ENG 259 : Native American Literature

Students will explore common themes and concerns of the Native American experience, while simultaneously learning the diversity of that experience. We will read novels, autobiographies, speeches, essays, poems, memoirs, or plays by and about celebrated Native Americans. Of the 574 recognized tribes in what is now the United States, this course will introduce students to only a fraction, such as Blackfeet, Cherokee, Cheyenne, Chickasaw, Chippewa, Creek, Diné, Gros Ventre, Kiowa, and Modoc, as we critically analyze the historical, cultural, and social dimensions of Native American oral and literary traditions from before the European invasion to the present. We may cover core themes of decoloniality, environmentalism, activism, among others. Writers may include Louise Erdrich, Leslie Marmon Silko, Gerald Vizenor, James Welch, Joy Harjo, Sherman Alexie, Dina Gilio-Whittaker, Robin Wall Kimmerer, and Tommy Orange. Prerequisite: ENG 102 or permission of instructor. Three class hours a week. Gen. Ed. Competencies Met: Human Expression and Multicultural and Social Perspectives.
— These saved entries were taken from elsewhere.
-- ==== Sys2Proof/Machine/Engines.lean ====
section
/-! DEFINITION. The butterfly pipe, the copy engines, command channels, the channel watchdog and the return from a trap
(R67 to R72, R310, R321 to R330, R162). -/

namespace Sys2Proof.Machine

/-! ## The pass record (R322) -/

/-- A pass record's fields. -/
def bpFmt (l : List Byte) : Nat := byteAt l 0 % 4
def bpK (l : List Byte) : Nat := byteAt l 1
def bpBatch (l : List Byte) : Nat := fieldAt l 2 2 + 1
def bpElems (l : List Byte) : Nat := bpBatch l * 2 ^ bpK l
def bpStages (l : List Byte) : Nat := byteAt l 4
def bpOrder (l : List Byte) : Nat := byteAt l 6 % 4
def bpA (l : List Byte) : Nat := byteAt l 6 / 16
def bpPost (l : List Byte) : Nat := byteAt l 7
def bpIn (l : List Byte) : Nat := fieldAt l 16 4
def bpInE (l : List Byte) : Nat := fieldAt l 20 4
def bpOut (l : List Byte) : Nat := fieldAt l 24 4
def bpOutE (l : List Byte) : Nat := fieldAt l 28 4
def bpBytes (l : List Byte) : Nat := if bpFmt l = 2 then 8 else 4

/-- A stage: bit j, mode, growth, table offset, shift. -/
structure Stage where
  j : Nat
  mode : Nat
  g : Nat
  u : Nat
  h : Nat
  deriving DecidableEq, Repr

def stageAt (l : List Byte) (s : Nat) : Stage :=
  let b := byteAt l (33 + 4 * s)
  let w := fieldAt l (34 + 4 * s) 2
  { j := byteAt l (32 + 4 * s), mode := b % 4, g := b / 4 % 4, u := w % 2 ^ 12, h := w / 2 ^ 12 }

def stagesOf (l : List Byte) : List Stage := (List.range (bpStages l)).map (stageAt l)

/-- Two ranges are equal or share no byte. -/
def sameOrApart (a b n : Nat) : Bool := a == b || decide (a + n ≤ b) || decide (b + n ≤ a)
def apart (a n b m : Nat) : Bool := n == 0 || m == 0 || decide (a + n ≤ b) || decide (b + m ≤ a)

/-- The limits of R322 that need no channel. -/
def passOk (l : List Byte) : Bool :=
  let fmt := bpFmt l
  let k := bpK l
  let n := bpElems l
  let nst := bpStages l
  let st := stagesOf l
  let md := fmt == 3
  let data := n * bpBytes l
  let ex := if fmt = 0 then n / 32 else 0
  decide (byteAt l 0 < 8) && (byteAt l 0 / 4 == 0 || fmt == 0) && decide (1 ≤ k) && decide (k ≤ 16) && decide (n ≤ 2 ^ 20) &&
  (fmt != 0 || n % 32 == 0) && decide (1 ≤ nst) && decide (nst ≤ 3) && bpOrder l != 3 && byteAt l 6 / 4 % 4 == 0 &&
  (if bpOrder l = 2 then decide (1 ≤ bpA l) && decide (bpA l < k) else bpA l == 0) &&
  (if md then bpPost l == 0 || bpPost l == 1 || bpPost l == 4 else decide (bpPost l ≤ 3)) &&
  (st.all fun x => decide (x.j < k) && decide (x.g ≤ 2) && (fmt == 0 || x.g == 0) && (if md then x.mode == 2 else decide (x.mode ≤ 1))) &&
  noRepeats (st.map Stage.j) && ((List.range nst).all fun s => decide (byteAt l (33 + 4 * s) < 16)) &&
  zeroAt l (32 + 4 * nst) (12 - 4 * nst) && zeroAt l 52 12 && msFieldOk l 12 &&
  (!(st.any fun x => x.mode == 1) || byteAt l 10 != 0xFF) && (bpPost l != 1 || byteAt l 11 != 0xFF) &&
  decide (bpIn l + data ≤ 2 ^ 22) && decide (bpOut l + data ≤ 2 ^ 22) && sameOrApart (bpIn l) (bpOut l) data &&
  (fmt != 0 || (decide (bpInE l + ex ≤ 2 ^ 22) && decide (bpOutE l + ex ≤ 2 ^ 22) && sameOrApart (bpInE l) (bpOutE l) ex &&
    apart (bpOut l) data (bpInE l) ex && apart (bpOutE l) ex (bpIn l) data))

/-- A channel field of a pass: 0xFF is none; an input takes, or shares, an index of the pipe. -/
def State.passChan (s : State) (c : Ctx) (cl n : Nat) (out : Bool) : Option (Option (Nat × Nat) × State) :=
  if n = 0xFF then some (none, s)
  else match s.fieldRing c cl n out with
    | none => none
    | some r =>
      if out then some (some (r, 0), s)
      else match s.ringAt cl r with
        | none => none
        | some g => match g.heldBy 40 with
          | i :: _ => some (some (r, i), s)
          | [] => g.freeIdx.map fun i => (some (r, i), s.setRing cl r { g with held := g.held ++ [(i, 40)] })

/-- The pass that a record makes, with the indices it holds. -/
def State.passJob (s : State) (c : Ctx) (addr : Word) (l : List Byte) : Option (BpJob × Nat × State) := do
  let cl ← c.clusterOf (byteAt l 5)
  if !passOk l then none
  let (gate, s) ← s.passChan c cl (byteAt l 8) false
  let (dn, s) ← s.passChan c cl (byteAt l 9) true
  let (coef, s) ← s.passChan c cl (byteAt l 10) false
  let (pch, s) ← s.passChan c cl (byteAt l 11) false
  let ix := fun (o : Option (Nat × Nat)) => (o.map Prod.snd).getD 255
  let rg := fun (o : Option (Nat × Nat)) => o.map Prod.fst
  some (.pass l addr c.sid s.cur cl c.modq.toNat (rg gate) (rg dn) (rg coef) (rg pch) (ix gate) (ix coef) (ix pch)
    (decide (c.share ≠ 2)) (decide (c.share = 3)), cl, s)

/-- A share's pipe state. -/
def State.bpAt (s : State) (cl share : Nat) : BpShare := smGet ({} : BpShare) (s.clAt cl).pipes share

def State.setBp (s : State) (cl share : Nat) (b : BpShare) : State :=
  let k := s.clAt cl
  s.setCl cl { k with pipes := smPut share b k.pipes }

/-- Appends an entry to a share's FIFO. -/
def State.pushBp (s : State) (cl share : Nat) (j : BpJob) : State :=
  let b := s.bpAt cl share
  s.setBp cl share { b with fifo := b.fifo ++ [j], pushed := b.pushed + 1 }

/-- bp.run. -/
def execBpRun (ra : XReg) (s : State) : Host.Outcome State Fault Refusal :=
  let c := s.me
  if c.share = 0 then .next (s.trap causeTileOff 1 0)
  else
    let addr := c.reg ra
    .next (s.finish ((s.readVirt c 15 addr.toNat 64).andThen fun l s' =>
      match s'.passJob c addr l with
      | none => .trap (trapOf causeOperand 12 (BitVec.ofNat 64 (parcelOf (.bpRun ra)))) s'
      | some (j, cl, s'') =>
        if 8 ≤ (s'.bpAt cl c.shareNo).fifo.length then .wait s'.block
        else .ok () ((s''.releasePackage s''.cur).pushBp cl c.shareNo j).pass))

/-- Bytes of a share's part of the twiddle RAM, and its first byte. -/
def twPart (full : Bool) : Nat := if full then 16384 else 8192
def twBase (share : Nat) : Nat := 8192 * share

/-- bp.twl. -/
def execBpTwl (ra rb : XReg) (s : State) : Host.Outcome State Fault Refusal :=
  let c := s.me
  let src := (c.reg ra).toNat
  let n := (c.reg rb).toNat
  let full := decide (c.share = 3)
  if c.share = 0 then .next (s.trap causeTileOff 1 0)
  else if n = 0 ∨ n % 4 ≠ 0 ∨ twPart full < n ∨ 2 ^ 22 < src + n then
    .next (s.trap causeOperand 12 (BitVec.ofNat 64 (parcelOf (.bpTwl ra rb))))
  else if c.clusters.any fun cl => decide (8 ≤ (s.bpAt cl c.shareNo).fifo.length) then .next s.block
  else .next (c.clusters.foldl (fun s cl => s.pushBp cl c.shareNo (.twl src n full c.sid)) (s.releasePackage s.cur)).pass

/-- The pipe of a cluster runs no entry. -/
def State.bpIdle (s : State) (cl : Nat) : Bool := (s.bpAt cl 0).running.isNone && (s.bpAt cl 1).running.isNone

/-- The twiddle load at the head of a share's FIFO runs (R326): a poisoned source word marks the entries taken from it. -/
def execTwiddleLoad (cluster share : Nat) (s : State) : Host.Outcome State Fault Refusal :=
  let b := s.bpAt cluster share
  match b.fifo with
  | .twl src n full sid :: rest =>
    if s.bpIdle cluster && decide (share < 2) then
      let at0 := cluster * 16384 + twBase share
      let bytes := s.readSpBytes cluster src n
      let bad := (List.range (n / 4)).filter fun i => s.poisonSp cluster (src + 4 * i) 4
      let keep := s.twlPoison.filter fun k => decide (k < at0 / 4) || decide ((at0 + n) / 4 ≤ k)
      let s := { s with
        twl := bytes.zipIdx.foldl (fun (m : List Host.Cell) (p : Byte × Nat) => smSet 0 m (at0 + p.2) p.1) s.twl
        twlPoison := bad.foldl (fun l i => nsAdd (at0 / 4 + i) l) keep }
      .next (s.setBp cluster share { b with fifo := rest, completed := b.completed + 1 })
    else .next s
  | _ => .next s

/-! ## Arithmetic of a pass (R67 to R72) -/

/-- v / 2^k rounded to nearest, ties to even. -/
def rneShift (v : Int) (k : Nat) : Int :=
  let p : Int := (2 ^ k : Nat)
  let q := v / p
  let r := 2 * (v % p)
  if p < r ∨ (r = p ∧ q % 2 = 1) then q + 1 else q

/-- Saturates at plus and minus a bound; a saturation sets BFO (R70). -/
def bpSat (v lim : Int) : Int × FpFlags := if lim < v then (lim, flBFO) else if v < -lim then (-lim, flBFO) else (v, 0)

/-- A complex product of a value and a Q2.14 coefficient (R68 step 2). -/
def cxMul (w y : BpVal) : BpVal × FpFlags :=
  let a := bpSat (rneShift (w.re * y.re - w.im * y.im) 14) (2 ^ 17 - 1)
  let b := bpSat (rneShift (w.re * y.im + w.im * y.re) 14) (2 ^ 17 - 1)
  ({ y with re := a.1, im := b.1 }, a.2 ||| b.2)

/-- A sum, held in 21 bits (R68 step 3). -/
def cxAdd (x y : BpVal) : BpVal × FpFlags :=
  let a := bpSat (x.re + y.re) (2 ^ 20 - 1)
  let b := bpSat (x.im + y.im) (2 ^ 20 - 1)
  ({ x with re := a.1, im := b.1 }, a.2 ||| b.2)

def BpVal.neg (x : BpVal) : BpVal := { x with re := -x.re, im := -x.im }

/-- Alignment to an exponent (R68 step 1). -/
def BpVal.alignTo (x : BpVal) (e : Nat) : BpVal := { x with re := rneShift x.re (e - x.ex), im := rneShift x.im (e - x.ex), ex := e }

/-- FP32 components. -/
def fpOf (v : Int) : FVal := decodeF .fp32 v.toNat

/-- A complex FP32 product (R52, R71). -/
def fcMul (w y : BpVal) : BpVal × FpFlags :=
  let re := sumOfProducts false [(fpOf w.re, fpOf y.re), ((fpOf w.im).negate, fpOf y.im)] []
  let im := sumOfProducts false [(fpOf w.re, fpOf y.im), (fpOf w.im, fpOf y.re)] []
  let r := roundC 16 0 re.1 im.1
  ({ y with re := (r.1 % 2 ^ 32 : Nat), im := (r.1 / 2 ^ 32 : Nat) }, re.2 ||| im.2 ||| r.2)

/-- A complex FP32 sum or difference, each component rounded to FP32, a NaN in either making the
canonical complex NaN (R42, R71). -/
def fcAdd (sub : Bool) (x y : BpVal) : BpVal × FpFlags :=
  let comp := fun (a b : Int) => sumF false [fpOf a, if sub then (fpOf b).negate else fpOf b]
  let re := comp x.re y.re
  let im := comp x.im y.im
  let r := roundC 16 0 re.1 im.1
  ({ x with re := (r.1 % 2 ^ 32 : Nat), im := (r.1 / 2 ^ 32 : Nat) }, re.2 ||| im.2 ||| r.2)

/-- One butterfly of a stage: coefficients are w, or a, b, c, d in learned mode. -/
def butterfly (fmt q : Nat) (learned : Bool) (co : List BpVal) (x y : BpVal) : BpVal × BpVal × FpFlags :=
  let w := fun i => co.getD i {}
  let mul := if fmt = 0 then cxMul else fcMul
  let add := fun (n : Bool) (a b : BpVal) => if fmt = 0 then cxAdd a (if n then b.neg else b) else fcAdd n a b
  if fmt = 3 then
    let p := (w 0).re * y.re
    let m := fun (v : Int) => ({ re := v % (q : Int) } : BpVal)
    (m (x.re + p), m (x.re - p), 0)
  else
    let e := max x.ex y.ex
    let x := if fmt = 0 then x.alignTo e else x
    let y := if fmt = 0 then y.alignTo e else y
    if learned then
      let pa := mul (w 0) x
      let pb := mul (w 1) y
      let pc := mul (w 2) x
      let pd := mul (w 3) y
      let u := add false pa.1 pb.1
      let v := add false pc.1 pd.1
      (u.1, v.1, pa.2 ||| pb.2 ||| pc.2 ||| pd.2 ||| u.2 ||| v.2)
    else
      let p := mul (w 0) y
      let u := add false x p.1
      let v := add true x p.1
      (u.1, v.1, p.2 ||| u.2 ||| v.2)

/-- An entry of coefficients or of the post channel, by the pass format (R323). -/
def entryVal (fmt x : Nat) : BpVal :=
  match fmt with
  | 0 => { re := intOf true 16 (x % 2 ^ 16), im := intOf true 16 (x / 2 ^ 16 % 2 ^ 16) }
  | 1 => { re := (x % 2 ^ 16 * 2 ^ 16 : Nat), im := (x / 2 ^ 16 % 2 ^ 16 * 2 ^ 16 : Nat) }
  | 2 => { re := (x % 2 ^ 32 : Nat), im := (x / 2 ^ 32 % 2 ^ 32 : Nat) }
  | _ => { re := (x % 2 ^ 32 : Nat) }

/-- What POST does to an element before the rescale (R323); `p` is its post-channel entry. A NaN in either component makes
the complex NaN (R42). -/
def postVal (l : List Byte) (q : Nat) (p x : BpVal) : BpVal × FpFlags :=
  let fmt := bpFmt l
  match bpPost l with
  | 1 =>
    if fmt = 3 then ({ x with re := x.re * p.re % (q : Int) }, 0)
    else if fmt = 0 then cxMul p x
    else fcMul p x
  | 2 =>
    if fmt = 0 then ({ x with im := -x.im }, 0)
    else
      let r := roundC 16 0 (fpOf x.re) (fpOf x.im).negate
      ({ x with re := (r.1 % 2 ^ 32 : Nat), im := (r.1 / 2 ^ 32 : Nat) }, 0)
  | 3 =>
    if fmt = 0 then (x, 0)
    else
      let k := decodeF .fp32 (fieldAt l 44 4)
      let re := sumOfProducts false [(fpOf x.re, k)] []
      let im := sumOfProducts false [(fpOf x.im, k)] []
      let r := roundC 16 0 re.1 im.1
      ({ x with re := (r.1 % 2 ^ 32 : Nat), im := (r.1 / 2 ^ 32 : Nat) }, re.2 ||| im.2 ||| r.2)
  | 4 => ({ x with re := x.re * (fieldAt l 44 4 : Int) % (q : Int) }, 0)
  | _ => (x, 0)

/-! ## Groups (R324) -/

/-- The sum of 2^j over the stages. -/
def stageBits (l : List Byte) : Nat := ((stagesOf l).map fun x => 2 ^ x.j).foldl (· + ·) 0

/-- Offsets of a group's elements from its lowest, ascending. -/
def groupSubs (l : List Byte) : List Nat := (List.range (2 ^ bpK l)).filter fun i => Nat.land i (stageBits l) == i

/-- The lowest index of each group of a vector, ascending. -/
def groupBases (l : List Byte) : List Nat := (List.range (2 ^ bpK l)).filter fun i => Nat.land i (stageBits l) == 0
1. Recognize the historical and cultural background of Native American literary creation, including the history of colonization in North America. 2. Examine the ways Native American texts create knowledge, from precolonial times to today. 3. Critique assumptions about and representations of Native American culture and literature. 4. Analyze themes, styles, and/or storytelling techniques in Native American texts. 5. Compose written analyses and/or oral presentations on these topics.